The feed hologram of Salman Reza showed an old woman with a sad but determined expression. She was still in the auditorium with her supporters and election workers. Kendi turned up the volume on the data pad while Ben rummaged around the guest bedroom, looking for his dermospray.

“Almost a thousand years ago
,” Salman said,
“Irfan Qasad left her position as our planet’s first governor. On that day she said, ‘The people have clearly decided someone else is more fit for the job.’ I bow to her wisdom. I have spoken with Ched-Pirasku and congratulated him on becoming Bellerophon’s first governor in over two hundred years.

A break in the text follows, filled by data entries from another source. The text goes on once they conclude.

-- ==== Sys2Proof/Laws/Frames.lean ====
section
/-! SUPPORT. What the shared operations can change: a raised event, a counter and a fault record show themselves in the register
file, the fault log and what is sent; the fault of a context goes further only to contexts, routers, queues and commands in
flight. -/

namespace Sys2Proof.Machine

/-- `t` is `s` but for the register file, the fault log, what is sent, and the number of the next message. -/
def Shows (s t : State) : Prop := ∃ regs flog out mgt, t = { s with regs := regs, flog := flog, out := out, mgt := mgt }

/-- `t` is `s` but for what Shows allows and for contexts, routers, queues and commands in flight. -/
def Reports (s t : State) : Prop := ∃ regs flog out mgt ctxs routers queues cmds,
  t = { s with regs := regs, flog := flog, out := out, mgt := mgt, ctxs := ctxs, routers := routers, queues := queues, cmds := cmds }

theorem Shows.refl (s : State) : Shows s s := ⟨s.regs, s.flog, s.out, s.mgt, rfl⟩

theorem Shows.trans {a b c : State} (h : Shows a b) (k : Shows b c) : Shows a c := by
  obtain ⟨_, _, _, _, rfl⟩ := h
  obtain ⟨r, f, o, m, rfl⟩ := k
  exact ⟨r, f, o, m, rfl⟩

theorem Shows.ite {a b c : State} {p : Prop} {_ : Decidable p} (h : Shows a b) (k : Shows a c) :
    Shows a (if p then b else c) := by split <;> assumption

theorem Shows.foldl {α : Type} {a s : State} {f : State → α → State} {l : List α} (hf : ∀ t x, Shows t (f t x)) (h : Shows a s) :
    Shows a (l.foldl f s) := by
  induction l generalizing s with
  | nil => exact h
  | cons x r ih => exact ih (h.trans (hf s x))

theorem Reports.refl (s : State) : Reports s s := ⟨_, _, _, _, _, _, _, _, rfl⟩

theorem Reports.trans {a b c : State} (h : Reports a b) (k : Reports b c) : Reports a c := by
  obtain ⟨_, _, _, _, _, _, _, _, rfl⟩ := h
  obtain ⟨r, f, o, m, x, u, q, d, rfl⟩ := k
  exact ⟨r, f, o, m, x, u, q, d, rfl⟩

theorem Reports.ite {a b c : State} {p : Prop} {_ : Decidable p} (h : Reports a b) (k : Reports a c) :
    Reports a (if p then b else c) := by split <;> assumption

theorem Reports.iteFst {β : Type} {a : State} {b c : State × β} {p : Prop} {_ : Decidable p} (h : Reports a b.1) (k : Reports a c.1) :
    Reports a (if p then b else c).1 := by split <;> assumption

theorem Reports.foldl {α : Type} {a s : State} {f : State → α → State} {l : List α} (hf : ∀ t x, Reports t (f t x))
    (h : Reports a s) : Reports a (l.foldl f s) := by
  induction l generalizing s with
  | nil => exact h
  | cons x r ih => exact ih (h.trans (hf s x))

theorem Shows.reports {a b : State} (h : Shows a b) : Reports a b := by
  obtain ⟨r, f, o, m, rfl⟩ := h
  exact ⟨r, f, o, m, _, _, _, _, rfl⟩

/-! What both leave as it was. -/

theorem Reports.tiles {s t : State} (h : Reports s t) : t.tiles = s.tiles := by obtain ⟨_, _, _, _, _, _, _, _, rfl⟩ := h; rfl
theorem Reports.spad {s t : State} (h : Reports s t) : t.spad = s.spad := by obtain ⟨_, _, _, _, _, _, _, _, rfl⟩ := h; rfl
theorem Reports.hbm {s t : State} (h : Reports s t) : t.hbm = s.hbm := by obtain ⟨_, _, _, _, _, _, _, _, rfl⟩ := h; rfl
theorem Reports.poison {s t : State} (h : Reports s t) : t.poison = s.poison := by obtain ⟨_, _, _, _, _, _, _, _, rfl⟩ := h; rfl
theorem Reports.deckles {s t : State} (h : Reports s t) : t.deckles = s.deckles := by obtain ⟨_, _, _, _, _, _, _, _, rfl⟩ := h; rfl
theorem Reports.locks {s t : State} (h : Reports s t) : t.locks = s.locks := by obtain ⟨_, _, _, _, _, _, _, _, rfl⟩ := h; rfl
theorem Reports.pending {s t : State} (h : Reports s t) : t.pending = s.pending := by obtain ⟨_, _, _, _, _, _, _, _, rfl⟩ := h; rfl
theorem Reports.ports {s t : State} (h : Reports s t) : t.ports = s.ports := by obtain ⟨_, _, _, _, _, _, _, _, rfl⟩ := h; rfl
theorem Shows.ctxs {s t : State} (h : Shows s t) : t.ctxs = s.ctxs := by obtain ⟨_, _, _, _, rfl⟩ := h; rfl
theorem Shows.cmds {s t : State} (h : Shows s t) : t.cmds = s.cmds := by obtain ⟨_, _, _, _, rfl⟩ := h; rfl
theorem Shows.queues {s t : State} (h : Shows s t) : t.queues = s.queues := by obtain ⟨_, _, _, _, rfl⟩ := h; rfl
theorem Shows.routers {s t : State} (h : Shows s t) : t.routers = s.routers := by obtain ⟨_, _, _, _, rfl⟩ := h; rfl

/-! The operations that show. -/

theorem State.setReg_shows (s : State) (sel page off v : Nat) : Shows s (s.setReg sel page off v) := ⟨_, _, _, _, rfl⟩

theorem State.fset_shows (s : State) (f : Fld) (v inst sel : Nat) : Shows s (s.fset f v inst sel) := ⟨_, _, _, _, rfl⟩

theorem State.emit_shows (s : State) (o : Out) : Shows s (s.emit o) := ⟨_, _, _, _, rfl⟩

theorem State.duntus_shows (s : State) (code : Nat) (body : List Byte) : Shows s (s.duntus code body) := ⟨_, _, _, _, rfl⟩

theorem State.notify_shows (s : State) (page view : Nat) : Shows s (s.notify page view) := by
  unfold State.notify State.duntusEvent
  exact Shows.ite (Shows.ite (State.duntus_shows _ _ _) (Shows.refl _)) (State.emit_shows _ _)

theorem State.raiseIn_shows (s : State) (page bit view : Nat) : Shows s (s.raiseIn page bit view) := by
  unfold State.raiseIn
  exact Shows.ite ((State.setReg_shows _ _ _ _ _).trans (State.notify_shows _ _ _)) (State.setReg_shows _ _ _ _ _)

theorem State.raiseBit_shows (s : State) (page bit : Nat) (att : List Nat) : Shows s (s.raiseBit page bit att) :=
  Shows.foldl (fun _ _ => State.raiseIn_shows _ _ _ _) (Shows.refl s)

theorem State.raiseTo_shows (s : State) (e : Ev) (att : List Nat) (inst : Nat) : Shows s (s.raiseTo e att inst) :=
  State.raiseBit_shows _ _ _ _

theorem State.raise_shows (s : State) (e : Ev) (inst : Nat) : Shows s (s.raise e inst) := State.raiseTo_shows _ _ _ _

theorem State.bumpBy_shows (s : State) (c : Cnt) (n inst : Nat) : Shows s (s.bumpBy c n inst) := by
  unfold State.bumpBy
  refine Shows.ite (Shows.refl s) (Shows.ite (State.setReg_shows _ _ _ _ _) ?_)
  exact Shows.ite (State.setReg_shows _ _ _ _ _) ((State.setReg_shows _ _ _ _ _).trans (State.raiseBit_shows _ _ _ _))

theorem State.bump_shows (s : State) (c : Cnt) (inst : Nat) : Shows s (s.bump c inst) := State.bumpBy_shows _ _ _ _

theorem State.noteFault_shows (s : State) (page status idx view : Nat) : Shows s (s.noteFault page status idx view) := by
  unfold State.noteFault
  refine Shows.trans ?_ (State.raiseIn_shows _ _ _ _)
  refine Shows.trans ?_ (State.setReg_shows _ _ _ _ _)
  exact State.setReg_shows _ _ _ _ _

theorem State.logFault_shows (s : State) (page : Nat) (f : FaultRec) : Shows s (s.logFault page f) := by
  unfold State.logFault
  extract_lets head idx s1 s2 att
  have h1 : Shows s s1 := ⟨_, _, _, _, rfl⟩
  have h2 : Shows s s2 := h1.trans (State.fset_shows _ _ _ _ _)
  exact Shows.foldl (fun _ _ => State.noteFault_shows _ _ _ _ _) h2

theorem State.regFault_shows (s : State) (view off bytes : Nat) (write : Bool) (status : Nat) :
    Shows s (s.regFault view off bytes write status) := by
  unfold State.regFault
  exact State.logFault_shows s _ _

/-! The operations that report. -/

theorem State.setCtx_reports (s : State) (c : Nat) (x : Ctx) : Reports s (s.setCtx c x) := ⟨_, _, _, _, _, _, _, _, rfl⟩

theorem State.setQueue_reports (s : State) (fn queue : Nat) (q : Queue) : Reports s (s.setQueue fn queue q) :=
  ⟨_, _, _, _, _, _, _, _, rfl⟩

theorem State.setRouter_reports (s : State) (iod : Nat) (r : Router) : Reports s (s.setRouter iod r) :=
  ⟨_, _, _, _, _, _, _, _, rfl⟩

theorem State.close_reports (s : State) (k : Cmd) (status detail result : Nat) : Reports s (s.close k status detail result) := by
  have h : Reports s (({ s with cmds := s.cmds.erase k } : State).bump C.DECKLE_CMD_CNT) :=
    Reports.trans (b := { s with cmds := s.cmds.erase k }) ⟨_, _, _, _, _, _, _, _, rfl⟩ (State.bump_shows _ _ _).reports
  unfold State.close
  exact Reports.ite (h.trans (State.bump_shows _ _ _).reports) (Reports.ite h (((h.trans (State.setQueue_reports _ _ _ _)).trans
    (State.emit_shows _ _).reports).trans (State.emit_shows _ _).reports))

theorem State.dropQueue_reports (s : State) (fn queue : Nat) : Reports s (s.dropQueue fn queue) := by
  unfold State.dropQueue
  refine Reports.ite ?_ (Reports.refl s)
  dsimp only
  split
  · exact (State.setQueue_reports _ _ _ _).trans (State.close_reports _ _ _ _ _)
  · exact State.setQueue_reports _ _ _ _

theorem State.finish_reports (s : State) (k : Cmd) (status detail result : Nat) : Reports s (s.finish k status detail result) := by
  unfold State.finish
  exact Reports.ite ((State.close_reports _ _ _ _ _).trans (State.dropQueue_reports _ _ _)) (Reports.refl s)

theorem State.finishAll_reports (s : State) (p : Cmd → Bool) (status result : Nat) : Reports s (s.finishAll p status result) :=
  Reports.foldl (fun _ _ => State.finish_reports _ _ _ _ _) (Reports.refl s)

theorem State.post_reports (s : State) (iod : Nat) (p : Pkt) : Reports s (s.post iod p).1 := by
  unfold State.post State.when
  dsimp only
  split
  · exact (State.bump_shows _ _ _).reports
  · refine Reports.trans (b := (s.setTxPair _ _).modRouter _ _) ?_ (Reports.ite (State.bump_shows _ _ _).reports (Reports.refl _))
    exact Reports.trans (State.setRouter_reports _ _ _) (State.setRouter_reports _ _ _)

theorem State.postTree_reports (s : State) (iod tree : Nat) (dests : List Nat) (p : Pkt) : Reports s (s.postTree iod tree dests p).1 := by
  unfold State.postTree State.when
  dsimp only
  exact Reports.trans (State.setRouter_reports _ _ _) (Reports.ite (State.bump_shows _ _ _).reports (Reports.refl _))

theorem State.collTo_reports (s : State) (g : Group) (hash : Word) (iod die dest sub pass addr flags : Nat) (payload : List Byte) :
    Reports s (s.collTo g hash iod die dest sub pass addr flags payload).1 := State.post_reports _ _ _

theorem State.collToAll_reports (s : State) (g : Group) (hash : Word) (iod die sub pass addr flags : Nat) (payload : List Byte) :
    Reports s (s.collToAll g hash iod die sub pass addr flags payload).1 := by
  unfold State.collToAll
  dsimp only
  split
  · exact Reports.iteFst (Reports.refl s) (State.postTree_reports _ _ _ _ _)
  · generalize g.others = l
    suffices h : ∀ (a : State × List Nat × List RWrite), Reports s a.1 → Reports s (l.foldl (fun a dest =>
        let r := a.1.collTo g hash iod die dest sub pass addr flags payload
        match r.2 with
        | none => (r.1, a.2.1 ++ [dest], a.2.2)
        | some (ep, q) => (r.1, a.2.1, a.2.2 ++ [s.follow iod ep 0 q true])) a).1 from h (s, [], []) (Reports.refl s)
    induction l with
    | nil => exact fun _ h => h
    | cons d l ih =>
      intro a h
      refine ih _ ?_
      dsimp only
      split
      · exact h.trans (State.collTo_reports _ _ _ _ _ _ _ _ _ _ _)
      · exact h.trans (State.collTo_reports _ _ _ _ _ _ _ _ _ _ _)

theorem State.abortAll_reports (s : State) (c : Nat) (g : Group) (hash : Word) (status rank : Nat) :
    Reports s (s.abortAll c g hash status rank) :=
  Reports.ite (Reports.refl s) ((State.collToAll_reports _ _ _ _ _ _ _ _ _ _).trans (State.setCtx_reports _ _ _))

theorem State.closeStep_reports (s : State) (c : Nat) (p : Step) (status rank : Nat) : Reports s (s.closeStep c p status rank) := by
  refine Reports.trans ?_ (State.setReg_shows _ _ _ _ _).reports
  refine Reports.trans ?_ (State.setReg_shows _ _ _ _ _).reports
  refine Reports.trans ?_ (State.raiseTo_shows _ _ _ _).reports
  refine Reports.trans ?_ (State.bump_shows _ _ _).reports
  refine Reports.trans ?_ (State.setCtx_reports _ _ _)
  exact State.abortAll_reports _ _ _ _ _ _

theorem State.closeSteps_reports (s : State) (c : Nat) : Reports s (s.closeSteps c) :=
  Reports.foldl (fun _ _ => State.closeStep_reports _ _ _ _ _) (Reports.refl s)

theorem State.faultCtx_reports (s : State) (c status : Nat) : Reports s (s.faultCtx c status) := by
  unfold State.faultCtx
  refine Reports.ite (Reports.refl s) ?_
  exact (((State.closeSteps_reports s c).trans (State.setCtx_reports _ _ _)).trans (State.finishAll_reports _ _ _ _)).trans
    (State.finishAll_reports _ _ _ _)

/-- A fault of a context (R330, R353, R354) changes no memory, no tile and no lock. -/
theorem State.faultWith_reports (s : State) (page c status kind a b vtile tile : Nat) :
    Reports s (s.faultWith page c status kind a b vtile tile) := by
  unfold State.faultWith
  exact Reports.ite (Reports.refl s) ((State.logFault_shows _ _ _).reports.trans (State.faultCtx_reports _ _ _))

theorem State.failStep_reports (s : State) (c : Nat) (p : Step) (status rank : Nat) : Reports s (s.failStep c p status rank) :=
  (State.closeStep_reports _ _ _ _ _).trans (State.faultWith_reports _ _ _ _ _ _ _ _ _)

end Sys2Proof.Machine
end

I also offered to meet with him as soon as possible to heal the divisions of the campaign and the contest the three of us just finished.”

Ben, who had found his dermospray, reached over and turned the volume back down with an angry tap. “She’s going to be upset that we weren’t there.”

“Nothing for it,” Kendi said. “We have more important things to do. You find that dermospray?”

“Yeah. Let’s just get this over with.”

With quick, jerky movements, Ben lay down on the bed, injected the drug, and closed his eyes. Kendi watched him worriedly. Ben’s face was as cold and hard as ice, and there was murder in his every move. Kendi didn’t blame Ben. Kendi himself would have given a lot to watch Sufur writhe on a spit. But the thought of gentle, quiet Ben killing Sufur turned his blood to ice.

Was there any other way to make Sufur pay for his crimes? The police and the Guardians wouldn’t touch him. But perhaps Sufur had been bluffing about that. Ched-Pirasku had been Silenced by the Despair, and it was a good bet that he hadn’t known Sufur was funding his campaign. On the other hand, the knowledge that Sufur had helped Ched-Pirasku win the governorship would create a scandal, perhaps even a recall. Kendi grew a little excited. Perhaps this would be a way to get Salman into the governor’s mansion after all. Revealing that Sufur had been involved in both Foxglove’s and Ched-Pirasku’s campaigns would destroy both of their political careers, leaving only Salman left to take the governorship.